- _What to produce_: Scan the records for the word "draws". Copy each line that includes it.

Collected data
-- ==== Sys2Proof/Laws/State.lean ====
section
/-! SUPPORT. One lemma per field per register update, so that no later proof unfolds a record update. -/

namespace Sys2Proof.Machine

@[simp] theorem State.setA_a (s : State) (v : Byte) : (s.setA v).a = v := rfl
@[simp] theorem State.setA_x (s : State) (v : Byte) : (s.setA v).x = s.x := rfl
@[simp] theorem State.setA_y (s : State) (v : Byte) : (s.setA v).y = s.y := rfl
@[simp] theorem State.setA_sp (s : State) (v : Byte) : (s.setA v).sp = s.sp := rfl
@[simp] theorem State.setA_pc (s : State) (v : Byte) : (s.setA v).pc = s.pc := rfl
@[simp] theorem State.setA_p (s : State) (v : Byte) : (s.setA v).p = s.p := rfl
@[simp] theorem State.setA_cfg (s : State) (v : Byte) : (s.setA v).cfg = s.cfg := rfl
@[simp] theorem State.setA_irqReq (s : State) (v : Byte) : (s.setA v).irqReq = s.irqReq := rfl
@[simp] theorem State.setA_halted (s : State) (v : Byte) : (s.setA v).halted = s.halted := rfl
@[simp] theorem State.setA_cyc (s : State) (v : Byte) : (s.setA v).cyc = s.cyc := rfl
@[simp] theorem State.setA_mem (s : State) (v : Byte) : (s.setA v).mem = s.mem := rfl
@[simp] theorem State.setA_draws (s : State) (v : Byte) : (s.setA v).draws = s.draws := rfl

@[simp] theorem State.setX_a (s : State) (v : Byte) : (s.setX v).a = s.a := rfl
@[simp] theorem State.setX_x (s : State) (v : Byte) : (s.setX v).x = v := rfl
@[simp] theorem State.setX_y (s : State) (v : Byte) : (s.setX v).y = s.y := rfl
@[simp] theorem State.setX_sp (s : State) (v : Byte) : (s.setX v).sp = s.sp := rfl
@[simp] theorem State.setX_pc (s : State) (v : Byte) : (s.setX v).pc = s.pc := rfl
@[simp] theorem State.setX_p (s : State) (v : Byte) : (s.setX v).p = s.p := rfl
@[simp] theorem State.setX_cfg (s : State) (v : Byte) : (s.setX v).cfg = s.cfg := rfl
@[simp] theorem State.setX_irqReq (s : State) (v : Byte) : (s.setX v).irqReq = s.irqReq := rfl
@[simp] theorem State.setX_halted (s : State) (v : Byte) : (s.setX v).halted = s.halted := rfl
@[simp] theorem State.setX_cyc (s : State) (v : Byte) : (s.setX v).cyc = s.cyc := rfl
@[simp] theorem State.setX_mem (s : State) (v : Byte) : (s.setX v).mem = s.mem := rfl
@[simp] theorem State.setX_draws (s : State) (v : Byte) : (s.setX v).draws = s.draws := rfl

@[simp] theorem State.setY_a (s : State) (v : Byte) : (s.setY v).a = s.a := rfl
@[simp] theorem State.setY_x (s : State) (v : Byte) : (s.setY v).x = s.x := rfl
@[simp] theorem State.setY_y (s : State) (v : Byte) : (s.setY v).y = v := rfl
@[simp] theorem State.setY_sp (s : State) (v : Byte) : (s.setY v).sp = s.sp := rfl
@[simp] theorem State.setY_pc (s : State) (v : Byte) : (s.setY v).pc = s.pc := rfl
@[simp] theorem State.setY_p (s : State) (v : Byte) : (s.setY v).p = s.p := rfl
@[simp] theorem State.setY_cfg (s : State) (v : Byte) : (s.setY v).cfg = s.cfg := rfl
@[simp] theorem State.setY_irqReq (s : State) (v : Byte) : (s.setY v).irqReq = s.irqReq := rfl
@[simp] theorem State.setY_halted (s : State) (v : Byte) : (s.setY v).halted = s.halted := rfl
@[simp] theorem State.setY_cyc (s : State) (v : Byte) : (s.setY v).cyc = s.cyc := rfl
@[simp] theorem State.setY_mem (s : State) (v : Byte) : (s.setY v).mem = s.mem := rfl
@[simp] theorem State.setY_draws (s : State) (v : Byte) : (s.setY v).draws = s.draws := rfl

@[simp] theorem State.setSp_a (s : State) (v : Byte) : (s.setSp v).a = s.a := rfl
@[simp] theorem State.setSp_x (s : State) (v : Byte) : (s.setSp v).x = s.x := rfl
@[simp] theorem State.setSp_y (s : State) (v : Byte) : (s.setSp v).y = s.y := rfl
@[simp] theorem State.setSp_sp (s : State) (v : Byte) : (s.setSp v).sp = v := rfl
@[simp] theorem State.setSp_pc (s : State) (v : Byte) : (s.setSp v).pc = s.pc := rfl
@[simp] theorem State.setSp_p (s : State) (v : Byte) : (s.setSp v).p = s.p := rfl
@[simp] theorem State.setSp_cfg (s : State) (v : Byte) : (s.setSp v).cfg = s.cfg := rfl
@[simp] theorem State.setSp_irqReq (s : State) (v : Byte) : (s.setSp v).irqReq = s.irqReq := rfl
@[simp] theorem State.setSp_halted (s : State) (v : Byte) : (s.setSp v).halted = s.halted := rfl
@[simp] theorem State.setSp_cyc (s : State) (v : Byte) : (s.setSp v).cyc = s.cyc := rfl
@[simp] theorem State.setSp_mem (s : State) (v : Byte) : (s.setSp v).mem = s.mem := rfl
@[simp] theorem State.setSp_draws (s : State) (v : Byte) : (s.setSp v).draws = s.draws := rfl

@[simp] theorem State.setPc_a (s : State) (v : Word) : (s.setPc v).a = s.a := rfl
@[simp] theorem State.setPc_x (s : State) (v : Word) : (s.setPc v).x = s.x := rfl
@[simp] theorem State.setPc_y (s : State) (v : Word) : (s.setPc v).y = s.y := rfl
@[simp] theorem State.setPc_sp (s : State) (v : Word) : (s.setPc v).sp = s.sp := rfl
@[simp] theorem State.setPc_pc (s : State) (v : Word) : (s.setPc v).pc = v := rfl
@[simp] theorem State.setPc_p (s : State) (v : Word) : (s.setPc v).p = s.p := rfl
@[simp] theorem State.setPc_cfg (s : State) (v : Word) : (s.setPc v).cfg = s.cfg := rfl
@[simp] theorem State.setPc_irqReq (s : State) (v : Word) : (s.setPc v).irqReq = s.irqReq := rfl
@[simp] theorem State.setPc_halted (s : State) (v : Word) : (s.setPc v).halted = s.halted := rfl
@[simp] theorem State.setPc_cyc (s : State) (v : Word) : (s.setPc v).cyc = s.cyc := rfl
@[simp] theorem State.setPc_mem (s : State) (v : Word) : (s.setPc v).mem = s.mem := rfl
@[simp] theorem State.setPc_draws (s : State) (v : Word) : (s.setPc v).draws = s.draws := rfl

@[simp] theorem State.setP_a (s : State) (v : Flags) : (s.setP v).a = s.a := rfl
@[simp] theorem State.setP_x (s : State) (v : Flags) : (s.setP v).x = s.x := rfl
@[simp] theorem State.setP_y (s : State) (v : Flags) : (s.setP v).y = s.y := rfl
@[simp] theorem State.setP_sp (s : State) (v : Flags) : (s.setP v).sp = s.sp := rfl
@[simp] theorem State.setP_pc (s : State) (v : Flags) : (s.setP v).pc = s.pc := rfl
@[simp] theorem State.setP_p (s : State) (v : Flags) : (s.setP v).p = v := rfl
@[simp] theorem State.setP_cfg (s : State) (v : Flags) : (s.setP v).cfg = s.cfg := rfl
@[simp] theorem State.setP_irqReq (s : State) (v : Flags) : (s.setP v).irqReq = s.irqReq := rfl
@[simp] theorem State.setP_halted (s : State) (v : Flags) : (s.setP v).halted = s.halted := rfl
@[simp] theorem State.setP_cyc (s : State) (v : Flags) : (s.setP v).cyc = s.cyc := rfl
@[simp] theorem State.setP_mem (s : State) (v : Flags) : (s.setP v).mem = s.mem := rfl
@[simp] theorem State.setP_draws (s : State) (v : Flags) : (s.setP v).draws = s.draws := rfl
--
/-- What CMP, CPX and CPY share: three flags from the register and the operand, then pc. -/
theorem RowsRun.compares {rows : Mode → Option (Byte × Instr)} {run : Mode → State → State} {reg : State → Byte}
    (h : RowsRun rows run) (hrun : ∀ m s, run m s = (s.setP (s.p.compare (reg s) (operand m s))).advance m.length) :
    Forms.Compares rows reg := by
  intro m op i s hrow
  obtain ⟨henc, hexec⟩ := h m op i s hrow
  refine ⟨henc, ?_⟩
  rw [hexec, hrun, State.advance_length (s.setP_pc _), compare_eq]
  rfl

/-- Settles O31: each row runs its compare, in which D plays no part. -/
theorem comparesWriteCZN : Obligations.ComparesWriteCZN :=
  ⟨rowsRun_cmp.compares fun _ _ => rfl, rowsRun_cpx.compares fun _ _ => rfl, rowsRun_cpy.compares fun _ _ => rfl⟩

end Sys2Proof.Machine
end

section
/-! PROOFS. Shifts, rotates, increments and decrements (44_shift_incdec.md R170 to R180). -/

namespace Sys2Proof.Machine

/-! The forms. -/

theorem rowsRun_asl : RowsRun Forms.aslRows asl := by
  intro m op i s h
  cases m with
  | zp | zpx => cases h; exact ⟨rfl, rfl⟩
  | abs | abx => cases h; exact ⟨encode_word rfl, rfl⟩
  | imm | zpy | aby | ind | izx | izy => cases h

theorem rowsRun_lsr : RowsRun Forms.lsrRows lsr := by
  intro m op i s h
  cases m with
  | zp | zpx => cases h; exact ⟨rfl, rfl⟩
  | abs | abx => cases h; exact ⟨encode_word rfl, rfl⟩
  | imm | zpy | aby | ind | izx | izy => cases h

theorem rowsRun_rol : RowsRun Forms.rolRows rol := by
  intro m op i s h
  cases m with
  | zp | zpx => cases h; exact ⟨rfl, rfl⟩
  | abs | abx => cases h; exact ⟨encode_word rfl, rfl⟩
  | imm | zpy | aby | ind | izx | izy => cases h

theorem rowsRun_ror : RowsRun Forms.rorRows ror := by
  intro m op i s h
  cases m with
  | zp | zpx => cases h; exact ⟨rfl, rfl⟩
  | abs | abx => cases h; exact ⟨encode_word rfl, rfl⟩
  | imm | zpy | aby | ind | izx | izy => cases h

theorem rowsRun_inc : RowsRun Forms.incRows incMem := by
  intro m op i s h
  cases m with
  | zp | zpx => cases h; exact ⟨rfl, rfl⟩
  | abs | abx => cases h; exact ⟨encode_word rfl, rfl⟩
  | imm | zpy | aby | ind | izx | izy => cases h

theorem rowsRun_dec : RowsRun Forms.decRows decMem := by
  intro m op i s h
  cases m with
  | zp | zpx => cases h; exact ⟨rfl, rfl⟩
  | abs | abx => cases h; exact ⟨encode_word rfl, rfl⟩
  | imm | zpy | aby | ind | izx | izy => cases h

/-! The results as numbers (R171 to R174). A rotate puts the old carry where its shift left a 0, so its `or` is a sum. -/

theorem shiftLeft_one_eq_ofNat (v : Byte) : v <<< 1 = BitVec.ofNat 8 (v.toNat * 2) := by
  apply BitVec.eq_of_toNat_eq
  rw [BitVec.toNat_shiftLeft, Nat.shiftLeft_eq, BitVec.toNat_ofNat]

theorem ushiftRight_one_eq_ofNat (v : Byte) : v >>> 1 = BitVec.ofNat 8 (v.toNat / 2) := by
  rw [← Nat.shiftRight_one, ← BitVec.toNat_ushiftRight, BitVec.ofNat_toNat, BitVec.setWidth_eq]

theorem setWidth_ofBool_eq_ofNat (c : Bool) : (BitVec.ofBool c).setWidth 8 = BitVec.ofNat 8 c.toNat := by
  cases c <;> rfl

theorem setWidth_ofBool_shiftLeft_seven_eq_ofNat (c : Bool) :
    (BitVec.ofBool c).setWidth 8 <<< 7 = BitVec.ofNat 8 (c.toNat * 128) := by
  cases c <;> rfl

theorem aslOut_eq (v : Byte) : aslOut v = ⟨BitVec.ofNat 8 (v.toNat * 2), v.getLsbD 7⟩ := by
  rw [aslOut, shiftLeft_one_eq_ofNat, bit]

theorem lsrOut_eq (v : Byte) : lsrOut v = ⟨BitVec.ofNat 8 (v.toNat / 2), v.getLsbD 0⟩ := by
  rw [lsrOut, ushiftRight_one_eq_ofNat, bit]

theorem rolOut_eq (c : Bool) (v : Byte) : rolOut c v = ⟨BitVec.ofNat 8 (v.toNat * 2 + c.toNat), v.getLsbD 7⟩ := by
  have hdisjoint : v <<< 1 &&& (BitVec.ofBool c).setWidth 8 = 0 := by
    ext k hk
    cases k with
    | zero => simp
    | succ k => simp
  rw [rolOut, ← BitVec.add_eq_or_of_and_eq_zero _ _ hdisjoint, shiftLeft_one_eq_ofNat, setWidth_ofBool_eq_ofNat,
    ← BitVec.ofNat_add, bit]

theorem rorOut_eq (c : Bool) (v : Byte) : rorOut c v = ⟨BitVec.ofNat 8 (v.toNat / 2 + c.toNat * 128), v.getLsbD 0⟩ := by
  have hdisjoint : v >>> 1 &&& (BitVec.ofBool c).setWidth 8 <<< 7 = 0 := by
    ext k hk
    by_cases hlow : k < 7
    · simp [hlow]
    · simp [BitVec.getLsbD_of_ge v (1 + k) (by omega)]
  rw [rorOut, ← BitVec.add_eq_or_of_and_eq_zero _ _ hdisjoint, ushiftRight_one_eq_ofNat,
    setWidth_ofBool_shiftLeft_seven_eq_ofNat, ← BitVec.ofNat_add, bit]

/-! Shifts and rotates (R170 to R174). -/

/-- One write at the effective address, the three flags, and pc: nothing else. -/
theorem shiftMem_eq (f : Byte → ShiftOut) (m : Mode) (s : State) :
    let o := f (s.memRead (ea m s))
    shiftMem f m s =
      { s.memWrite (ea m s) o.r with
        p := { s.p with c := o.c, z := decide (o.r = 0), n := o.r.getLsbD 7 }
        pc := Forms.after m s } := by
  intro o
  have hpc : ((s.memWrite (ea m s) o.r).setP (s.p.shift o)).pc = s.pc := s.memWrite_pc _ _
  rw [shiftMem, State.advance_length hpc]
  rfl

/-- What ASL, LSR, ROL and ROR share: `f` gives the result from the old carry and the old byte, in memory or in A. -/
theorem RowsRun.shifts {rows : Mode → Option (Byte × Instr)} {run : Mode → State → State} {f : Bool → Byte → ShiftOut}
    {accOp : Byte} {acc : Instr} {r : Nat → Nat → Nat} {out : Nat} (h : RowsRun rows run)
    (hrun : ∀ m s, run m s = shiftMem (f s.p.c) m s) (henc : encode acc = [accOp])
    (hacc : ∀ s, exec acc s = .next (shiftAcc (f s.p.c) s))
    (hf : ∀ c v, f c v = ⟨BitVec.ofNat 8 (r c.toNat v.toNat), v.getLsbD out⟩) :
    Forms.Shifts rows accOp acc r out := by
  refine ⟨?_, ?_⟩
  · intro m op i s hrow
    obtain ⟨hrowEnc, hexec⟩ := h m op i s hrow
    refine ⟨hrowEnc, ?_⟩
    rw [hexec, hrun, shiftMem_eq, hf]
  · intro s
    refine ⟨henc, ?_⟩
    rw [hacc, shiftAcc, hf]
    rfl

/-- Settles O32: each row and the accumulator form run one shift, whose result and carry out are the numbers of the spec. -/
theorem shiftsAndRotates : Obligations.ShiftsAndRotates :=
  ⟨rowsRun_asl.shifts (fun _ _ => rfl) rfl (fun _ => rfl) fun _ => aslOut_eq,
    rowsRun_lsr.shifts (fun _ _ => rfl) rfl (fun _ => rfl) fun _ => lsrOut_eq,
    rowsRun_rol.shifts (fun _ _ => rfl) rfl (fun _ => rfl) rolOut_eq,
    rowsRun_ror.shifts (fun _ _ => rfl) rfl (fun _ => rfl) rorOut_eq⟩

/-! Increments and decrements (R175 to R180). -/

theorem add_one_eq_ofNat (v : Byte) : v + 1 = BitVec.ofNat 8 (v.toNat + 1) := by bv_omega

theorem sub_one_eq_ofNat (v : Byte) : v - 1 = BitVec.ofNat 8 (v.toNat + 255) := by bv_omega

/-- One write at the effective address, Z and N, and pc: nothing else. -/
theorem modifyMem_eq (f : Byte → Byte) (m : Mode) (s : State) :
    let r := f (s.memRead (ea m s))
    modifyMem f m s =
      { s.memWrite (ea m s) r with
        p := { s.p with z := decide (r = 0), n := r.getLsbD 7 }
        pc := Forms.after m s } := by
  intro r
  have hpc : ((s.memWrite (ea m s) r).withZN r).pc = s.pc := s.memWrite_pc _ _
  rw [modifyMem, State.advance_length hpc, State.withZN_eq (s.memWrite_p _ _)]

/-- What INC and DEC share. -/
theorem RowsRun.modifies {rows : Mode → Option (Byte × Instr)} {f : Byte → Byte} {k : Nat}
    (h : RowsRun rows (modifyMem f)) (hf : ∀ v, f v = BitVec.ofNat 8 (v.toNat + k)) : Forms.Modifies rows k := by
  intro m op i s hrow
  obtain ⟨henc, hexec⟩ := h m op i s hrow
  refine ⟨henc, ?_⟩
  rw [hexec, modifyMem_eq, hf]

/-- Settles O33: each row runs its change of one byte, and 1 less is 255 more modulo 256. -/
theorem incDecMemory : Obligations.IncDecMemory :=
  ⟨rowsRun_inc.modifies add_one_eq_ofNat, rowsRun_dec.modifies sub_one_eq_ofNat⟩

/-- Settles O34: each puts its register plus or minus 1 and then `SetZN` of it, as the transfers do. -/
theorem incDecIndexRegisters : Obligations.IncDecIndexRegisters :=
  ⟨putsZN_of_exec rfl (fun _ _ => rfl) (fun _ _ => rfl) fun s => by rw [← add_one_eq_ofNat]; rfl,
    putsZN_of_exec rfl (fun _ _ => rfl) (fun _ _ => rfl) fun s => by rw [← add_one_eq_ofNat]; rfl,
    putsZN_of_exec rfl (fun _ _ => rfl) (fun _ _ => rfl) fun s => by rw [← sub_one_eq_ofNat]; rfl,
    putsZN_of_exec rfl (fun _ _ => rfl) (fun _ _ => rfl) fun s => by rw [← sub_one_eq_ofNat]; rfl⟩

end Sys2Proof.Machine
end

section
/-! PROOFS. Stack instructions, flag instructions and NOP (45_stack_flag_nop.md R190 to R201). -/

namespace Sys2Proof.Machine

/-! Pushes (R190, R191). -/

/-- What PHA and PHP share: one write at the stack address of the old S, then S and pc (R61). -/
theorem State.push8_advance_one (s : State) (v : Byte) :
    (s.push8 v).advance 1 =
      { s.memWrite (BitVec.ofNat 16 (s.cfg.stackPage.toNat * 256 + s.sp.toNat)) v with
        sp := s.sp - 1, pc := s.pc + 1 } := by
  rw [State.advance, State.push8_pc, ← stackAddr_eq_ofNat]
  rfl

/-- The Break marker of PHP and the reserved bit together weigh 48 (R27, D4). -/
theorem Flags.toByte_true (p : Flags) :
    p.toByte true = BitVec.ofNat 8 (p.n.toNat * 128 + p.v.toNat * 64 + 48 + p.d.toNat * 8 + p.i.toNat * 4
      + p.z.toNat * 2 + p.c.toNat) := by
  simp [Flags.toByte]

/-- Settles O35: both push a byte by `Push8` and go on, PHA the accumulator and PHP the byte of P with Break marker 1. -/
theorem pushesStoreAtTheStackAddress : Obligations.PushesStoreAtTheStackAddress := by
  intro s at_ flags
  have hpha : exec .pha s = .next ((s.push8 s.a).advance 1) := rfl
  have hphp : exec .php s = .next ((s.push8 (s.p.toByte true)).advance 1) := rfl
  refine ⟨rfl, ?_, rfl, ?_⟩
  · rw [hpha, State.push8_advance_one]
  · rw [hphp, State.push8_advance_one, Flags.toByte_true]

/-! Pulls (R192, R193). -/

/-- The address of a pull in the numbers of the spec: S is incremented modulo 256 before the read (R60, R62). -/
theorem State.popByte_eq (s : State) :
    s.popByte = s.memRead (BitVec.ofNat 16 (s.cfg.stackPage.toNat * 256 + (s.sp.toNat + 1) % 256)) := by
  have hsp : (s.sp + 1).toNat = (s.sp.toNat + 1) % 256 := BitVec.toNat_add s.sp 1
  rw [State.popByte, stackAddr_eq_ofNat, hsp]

- _The answer_:
@[simp] theorem State.setA_draws (s : State) (v : Byte) : (s.setA v).draws = s.draws := rfl
@[simp] theorem State.setX_draws (s : State) (v : Byte) : (s.setX v).draws = s.draws := rfl
@[simp] theorem State.setY_draws (s : State) (v : Byte) : (s.setY v).draws = s.draws := rfl
@[simp] theorem State.setSp_draws (s : State) (v : Byte) : (s.setSp v).draws = s.draws := rfl
@[simp] theorem State.setPc_draws (s : State) (v : Word) : (s.setPc v).draws = s.draws := rfl
@[simp] theorem State.setP_draws (s : State) (v : Flags) : (s.setP v).draws = s.draws := rfl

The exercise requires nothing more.